Another method I’ve found effective is living in constant, sleep-deprieved fear.  Every night I perform the tiresome but necessary ritual of pulling the covers back and staring intently at where I’m about to sleep.  Fun fact, if Jon is already asleep when I do this, it invariably wakes him up.  He rolls over to see me staring intently at nothing and gets a little freaked out.  Then I run my hands briskly over the bedding several times, because that both brings bedbugs to the surface of my bedding and kills them instantly.  Brisk hands are their napalm.  Then I cautiously, fearfully crawl into bed and spend the night scratching psychosomatic itches and getting up to do a good stare every two hours.

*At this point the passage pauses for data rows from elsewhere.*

-- ==== Sys2Proof/Syntax.lean ====
section
/-! DEFINITION. The commands of the block: one constructor for each row of spec/opcode_table.json, in its order, with
the row's operands. What a command takes from the world outside the block (a level, a measured time, an octet
string) is an operand of it. -/
namespace Sys2Proof
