/-- Oldest unlocked frames are dropped, one at a time, until k cells fit (R160). -/
def State.headDrop (s : State) (q k : Nat) : Nat → State
  | 0 => s
  | n + 1 =>
    let h := s.hq q
    if h.fill + k ≤ s.fld (Reg.HOP_QCFG q) 0 11 then s
    else
      match h.unlocked with
      | [] => s
      | f :: rest =>
        let kept := if h.locked then h.frames.take 1 ++ rest else rest
        (((s.setFrames q kept).freeFrame f).entryDrop q).headDrop q k n

/-- A frame is appended to a queue: word 16 names the queue, word 17 the ASN (R150), and a local queue raises its
source. -/
def State.appendFrame (s : State) (q : Nat) (f : HopFrame) : State :=
  let s1 := s.setFcWord f 16 (withField (s.fcWord f 16) 19 5 q)
  let s2 := s1.setFcWord f 17 (withField (s1.fcWord f 17) 0 16 (s.slot.asn.toNat))
  let s3 := s2.setFrames q ((s2.hq q).frames ++ [f])
  if 28 ≤ q then s3.raise (64 + (q - 28)) else s3

/-- How entry to a queue ended. -/
inductive EntryEnd where
  | entered | pool | limit
  deriving DecidableEq, Repr

/-- The entry rules of R160 for a frame of class cls; a frame of a core is refused where a received one is dropped, and
a refused or dropped frame's cells go to the core or the free list. -/
def State.enterQueue (s : State) (q : Nat) (f : HopFrame) (cls : Nat) (core : Bool) : EntryEnd × State :=
  let k := f.cells.length
  let lim := s.fld (Reg.HOP_QCFG q) 0 11
  let gone := fun (s : State) => if core then s.returnCells f else s.freeFrame f
  if cls ≠ 0 ∧ s.freeCells < 64 then (.pool, gone ((s.countReg Reg.HOP_CNTPOOL).entryDrop q))
  else if (s.hq q).fill + k ≤ lim then (.entered, s.appendFrame q f)
  else if s.qClass q = 1 ∧ (s.hq q).lockedCells + k ≤ lim then
    (.entered, (s.headDrop q k (s.hq q).frames.length).appendFrame q f)
  else (.limit, gone (s.entryDrop q))

/-! ## Binding (R157) -/

/-- The field of word 14 that names the queue of a class: qte for telemetry, qbe for best-effort. -/
def bindLo (cls : Nat) : Nat := if cls = 1 then 19 else 14

/-- The queue bound to neighbour n for a class, 0 for none. -/
def State.boundQueue (s : State) (n cls : Nat) : Nat := fieldOf (s.nbrWord n 14) (bindLo cls) 5

/-- Neighbour n's bound queue for a class takes a value. -/
def State.setBoundQueue (s : State) (n cls q : Nat) : State :=
  s.setNbrWord n 14 (withField (s.nbrWord n 14) (bindLo cls) 5 q)

/-- Queue q is bound. -/
def State.isBound (s : State) (q : Nat) : Bool := s.bit (Reg.HOP_QSTAT q) 23

/-- The neighbour of queue q. -/
def State.qNbr (s : State) (q : Nat) : Nat := s.fld (Reg.HOP_QSTAT q) 15 8

/-- A binding of queue q ends: the neighbour's field that names q is cleared. -/
def State.unbind (s : State) (q : Nat) : State :=
  if s.isBound q then
    let s1 := [1, 2].foldl (fun s k => if s.boundQueue (s.qNbr q) k = q then s.setBoundQueue (s.qNbr q) k 0 else s) s
    ((s1.setBit (Reg.HOP_QSTAT q) 23 false).setFld (Reg.HOP_QSTAT q) 15 8 0).flagRaise Reg.HOP_STAT 2 68
  else s

/-- Queue q is bound to neighbour n. -/
def State.bindTo (s : State) (q n : Nat) : State :=
  let s1 := (s.unbind q).setBoundQueue n (s.qClass q) q
  ((s1.setBit (Reg.HOP_QSTAT q) 23 true).setFld (Reg.HOP_QSTAT q) 15 8 n).flagRaise Reg.HOP_STAT 2 68

/-- The queues 4 to 27. -/
def hopQueues : List Nat := (List.range 24).map (· + 4)

/-- The queue for neighbour n and a class: the bound one, else the lowest unbound one of the class, else the lowest that
is empty, bound, not pinned and not locked (R157). -/
def State.boundOrBind (s : State) (n cls : Nat) : Option Nat × State :=
  if s.boundQueue n cls ≠ 0 then (some (s.boundQueue n cls), s)
  else
    let ofClass := hopQueues.filter fun q => s.qClass q == cls
    match ofClass.find? fun q => ! s.isBound q with
    | some q => (some q, s.bindTo q n)
    | none =>
      match ofClass.find? fun q => (s.hq q).frames.isEmpty && ! s.bit (Reg.HOP_QCFG q) 20 && ! (s.hq q).locked with
      | some q => (some q, s.bindTo q n)
      | none => (none, s)

/-! ## The forwarding decision (R159, R161, R170, R171) -/

/-- What a decision ends with: the status of R167, the queue reached, and whether its outcome calls for cong. -/
structure Verdict where
  /-- Status: 0 OK, 4 REFUSED, 0x60 NOROUTE, 0x61 HOPS, 0x62 NOQUEUE, 0x63 POOL, 1 dropped otherwise. -/
  status : Nat
  /-- Queue. -/
  q : Nat := 0
  /-- cong by R161. -/
  cong : Bool := false
  /-- A duplicate, which is acknowledged like any good frame (R170). -/
  dup : Bool := false
  deriving DecidableEq, Repr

Finally, I imagine the worst case scenario constantly.  Since childhood I’ve found that conceiving a devastating, finely detailed worst case scenario prevents it from actually happening.  I was never once abducted and sold into child slavery.  No wild animals ever escaped the zoo, broke into our house and ate my parents.  I never soiled myself at a Christmas and/or band concert.  So I’m really hoping I don’t roll over one day to find a bedbug colony forming civilization in my sheets, with a little town hall and a Starbucks.
It’s the invasion of it all that gets to me.  The fact that they’re bedbugs.  They’re not called kitchen crawlers or foyer hasslers, they’re bedbugs.  Call me old-fashioned, but I really like to know who’s in my bed before I get into it.  And if they ever were to infest our building, our apartment, our bed, I would just feel so filthy.  Like one of those people who wears too much cologne in lieu of taking a shower, or eats over the tub so they don’t have to wash dishes.  I know rationally that an infestation like this is the result of proximity, not conditions.  Too many old buildings, too many people to fill the streets with deet.  Bedbugs were rumoured to have even hit one of the theaters for TIFF, the upcoming Toronto International Film Festival.  The venue was apparently thoroughly inspected, with no infestation reported, but I can’t help but worry that this will keep Woody Allen from showing up to the premiere of his own movie on Sunday (I tried for two hours to get tickets online on a crashed server before being told it was sold out, so I have to spend my Sunday in the rush line hoping to catch a glimpse of at least Soon Yi and score a ticket).  It makes me think of that scene in Annie Hall where Woody flies to Los Angeles because he’s being honoured on television and he gets a sudden attack of severe flu-like symptoms that mysterious disappear when Diane Keaton tells him somebody will fill in for him and he doesn’t have to show up.  I bet this report of alleged bedbugs has him in such a state that not even Scarlett Johansson can light a fire under his ass.

Historically, I spend the first few days of September fraught with worry.  Summer ends, school looms, and I can’t sleep.  I wondered if I would fit in with the other kids this year.  If I would be able to keep my grades up and successfully avoid doing anything in gym.  If I could face what would surely be another challenging year and come out smarter, stronger and better than before.  The worries are different this Labour Day weekend, but the anxiety level is the same.  But I guess I just have to stay diligent, optimistic and hope to God that nothing gets under my skin.